BP’s valuation vs. U.S. rivals
BP seems to be trading at a truly cheap valuation multiplier. With high prices for petroleum products boosting the energy sector’s earnings, BP has seen a decline in its P/E ratio. However, even under consideration of cyclically-inflated EPS, BP is trading at an attractive price-to-earnings ratio of 6.5X, in my opinion, and the British energy company is even cheaper than Shell (SHEL) which has a 7.5X P/E ratio. BP is projected, on a consensus basis, to earn $5.35 per-share next year which underpins the valuation and the firm is expected to grow its earnings ~5% annually in the next two years.
ExxonMobil (XOM) and Chevron (CVX), to include the two biggest U.S. rivals in the market, trade at P/E ratios of 11.1X and 10.6X. I believe BP could easily trade at 8-9X FY 2024 earnings given its high level of quarterly profitability and assuming that petroleum prices remain high in FY 2024, which implies a fair value range of $42-47. My multiplier range (8-9X) and fair value estimate do not change with short term fluctuations in petroleum prices. U.S. rivals also trade at higher valuation ratios than BP, suggesting that the firm has revaluation potential as well.
BP might be undervalued relative to U.S. companies due to their stronger dividend records and aggressive stock buybacks which have provided support for their share prices. U.S. companies are also heavily invested in U.S. shale regions which, at least theoretically, offer the potential for faster production growth.
Risks with BP, Outlook 2024
Petroleum prices are unpredictable and influenced by world events such as terrorist attacks, wars, natural catastrophes and economic declines.

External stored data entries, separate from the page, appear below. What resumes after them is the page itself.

-- ==== Sys2Proof/Machine/Elementary.lean ====
section
/-! DEFINITION. The elementary functions that the spec holds to 2 ulp: 2^x, log2 x, and the derivatives of R113. Each is formed in
fixed point with 512 fraction bits, far finer than an FP32 ulp anywhere, and only bounds the value that the part's own unit gives
(spec/04 R113, R114; spec/07 R204, R205; log entry 5). -/

namespace Sys2Proof.Machine

namespace Elementary

/-- Fraction bits, and the fixed-point word of 1. -/
def places : Nat := 512
def one : Int := 2 ^ places
/-- Product and quotient of fixed-point words. -/
def mul (a b : Int) : Int := a * b / one
def quot (a b : Int) : Int := a * one / b
/-- A value as a fixed-point word; its exponent is at or above -512. -/
def word (v : Val) : Int := v.units (-(places : Int))
def value (w : Int) : Val := .ofInt w (-(places : Int))

/-- ln 2: the sum of 1 / (n 2^n). -/
def ln2 : Int := ((List.range places).map fun (n : Nat) => one / ((n + 1 : Int) * 2 ^ (n + 1))).sum
/-- arctan (1 / n). -/
def atanInv (n : Int) : Int :=
  ((List.range 240).map fun (k : Nat) => (if k % 2 = 0 then 1 else -1) * (one / ((2 * k + 1 : Int) * n ^ (2 * k + 1)))).sum
def pi : Int := 16 * atanInv 5 - 4 * atanInv 239
/-- The square root of 2 / pi. -/
def rootTwoOverPi : Int := Val.isqrt (2 * one * one * one / pi).toNat

/-- e^r for a word r from 0 to 1, by its series. -/
def expUnit (r : Int) : Int :=
  ((List.range 128).foldl (fun (z : Int × Int) n => (z.1 + z.2, mul z.2 r / (n + 1))) (0, one)).1
/-- e^(-x) for a word x at or above 0. -/
def expNeg (x : Int) : Int :=
  if x ≥ 1024 * one then 0
  else
    let k := x / ln2
    quot one (expUnit (x - k * ln2)) / 2 ^ k.toNat
/-- The logistic function. -/
def sigma (z : Int) : Int :=
  let e := expNeg (if z < 0 then -z else z)
  if z < 0 then quot e (one + e) else quot one (one + e)

/-- 2^x for a value x below 128. -/
def exp2 (x : Val) : Val :=
  let w := word x
  let i := w / one
  if i < -1024 then .zero else (value (expUnit (mul (w - i * one) ln2))).scale i

/-- log2 of m * 2^e. -/
def log2 (m : Nat) (e : Int) : Val :=
  let b := Nat.log2 m
  let t := ((m : Int) - 2 ^ b) * one / (m + 2 ^ b)
  let ln := 2 * ((List.range 200).foldl (fun (z : Int × Int) k => (z.1 + z.2 / (2 * k + 1), mul (mul z.2 t) t)) (0, t)).1
  value ((b + e) * one + quot ln ln2)

/-- The derivative of code 0x4: the tanh form of GELU, whose (1 + tanh u) / 2 is the logistic function of 2u (R113). -/
def geluSlope (z : Int) : Int :=
  if z ≥ 64 * one then one else if z ≤ -64 * one then 0
  else
    let c := 44715 * one / 1000000
    let zz := mul z z
    let u := mul rootTwoOverPi (z + mul c (mul z zz))
    let du := mul rootTwoOverPi (one + 3 * mul c zz)
    sigma (2 * u) + 2 * mul (mul z du) (mul (sigma (2 * u)) (sigma (-2 * u)))

/-- The derivative of code 0x5 (R113). -/
def siluSlope (z : Int) : Int :=
  if z ≥ 1024 * one then one else if z ≤ -1024 * one then 0 else mul (sigma z) (one + mul z (sigma (-z)))

/-- The factor of codes 0x4 to 0x7 for a finite side value, before its rounding (R113). -/
def slope (code : Nat) (z : Val) : Val :=
  match code with
  | 4 => value (geluSlope (word z))
  | 5 => value (siluSlope (word z))
  | 6 => z.mul ((Val.ofInt 1 0).add z.neg)
  | _ => (Val.ofInt 1 0).add (z.mul z).neg

/-- An FP32 code within 2 ulp of a value. -/
def near (c : W32) (v : Val) : Bool :=
  let q : Int := match v with
    | .fin _ m e => if m = 0 then -149 else max (expOf m e - 23) (-149)
    | _ => 0
  let gap := ((FloatFmt.fp32.decode c.toNat).add v.neg).abs
  gap.isFin && !(Val.ofInt 1 (q + 1)).lt gap

/-- What the part's unit gives, where it keeps the bound of 2 ulp; else the value rounded to nearest (R114, R204). -/
def held (unit : W32) (v : Val) : W32 := if near unit v then unit else BitVec.ofNat 32 (FloatFmt.fp32.ieee .rne v)

end Elementary

end Sys2Proof.Machine
end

Current tensions in the Middle East especially have the potential to lead to a sharp uptick in petroleum pricing if the security situation further deteriorates. On the other hand, a resolution of the Israel-Gaza conflict and especially a less aggressive posture of Iran in the Strait of Hormuz could lead to much lower petroleum prices and therefore diminished earnings potential for BP.
As a result, BP’s specific product pricing risks translate into potentially depressed profitability during a down-turn in the energy market which then could cascade into a slower pace of dividend growth or a lower amount of stock buybacks that support BP’s stock price. Petroleum prices are obviously the biggest influence on BP’s financials and given the price support the OPEC+ has provided here most recently, OPEC+ output decisions should be closely followed and monitored. My expectation is for OPEC+ to continue to be price-supportive force in 2024. BP’s average prices in the production business are also worth following as a decline in pricing will immediately translate to lower revenues and earnings.
If petroleum prices remain high, however, I would not be surprised to see stock buybacks or potentially even new acquisitions in 2024 and beyond. BP is therefore, chiefly, a capital return play for investors in a market where OPEC+ may play a more aggressive role going forward.
Middle Eastern tensions, especially in Israel-Gaza, the strait of Hormuz and the Red Sea are concerning trends. An escalation of the Israel-Gaza situation, which may draw Iran further into the conflict, would be a worst-case scenario given the importance of the Strait of Hormuz for global crude oil supplies, but likely favorable from a pricing point of view. BP is still widely profitable at petroleum prices of $73 per barrel and I believe the current security situation in the Middle East, a low P/E ratio relative to U.S. rivals and an aggressive OPEC+ organization make BP overall a top bet on petroleum markets in FY 2024!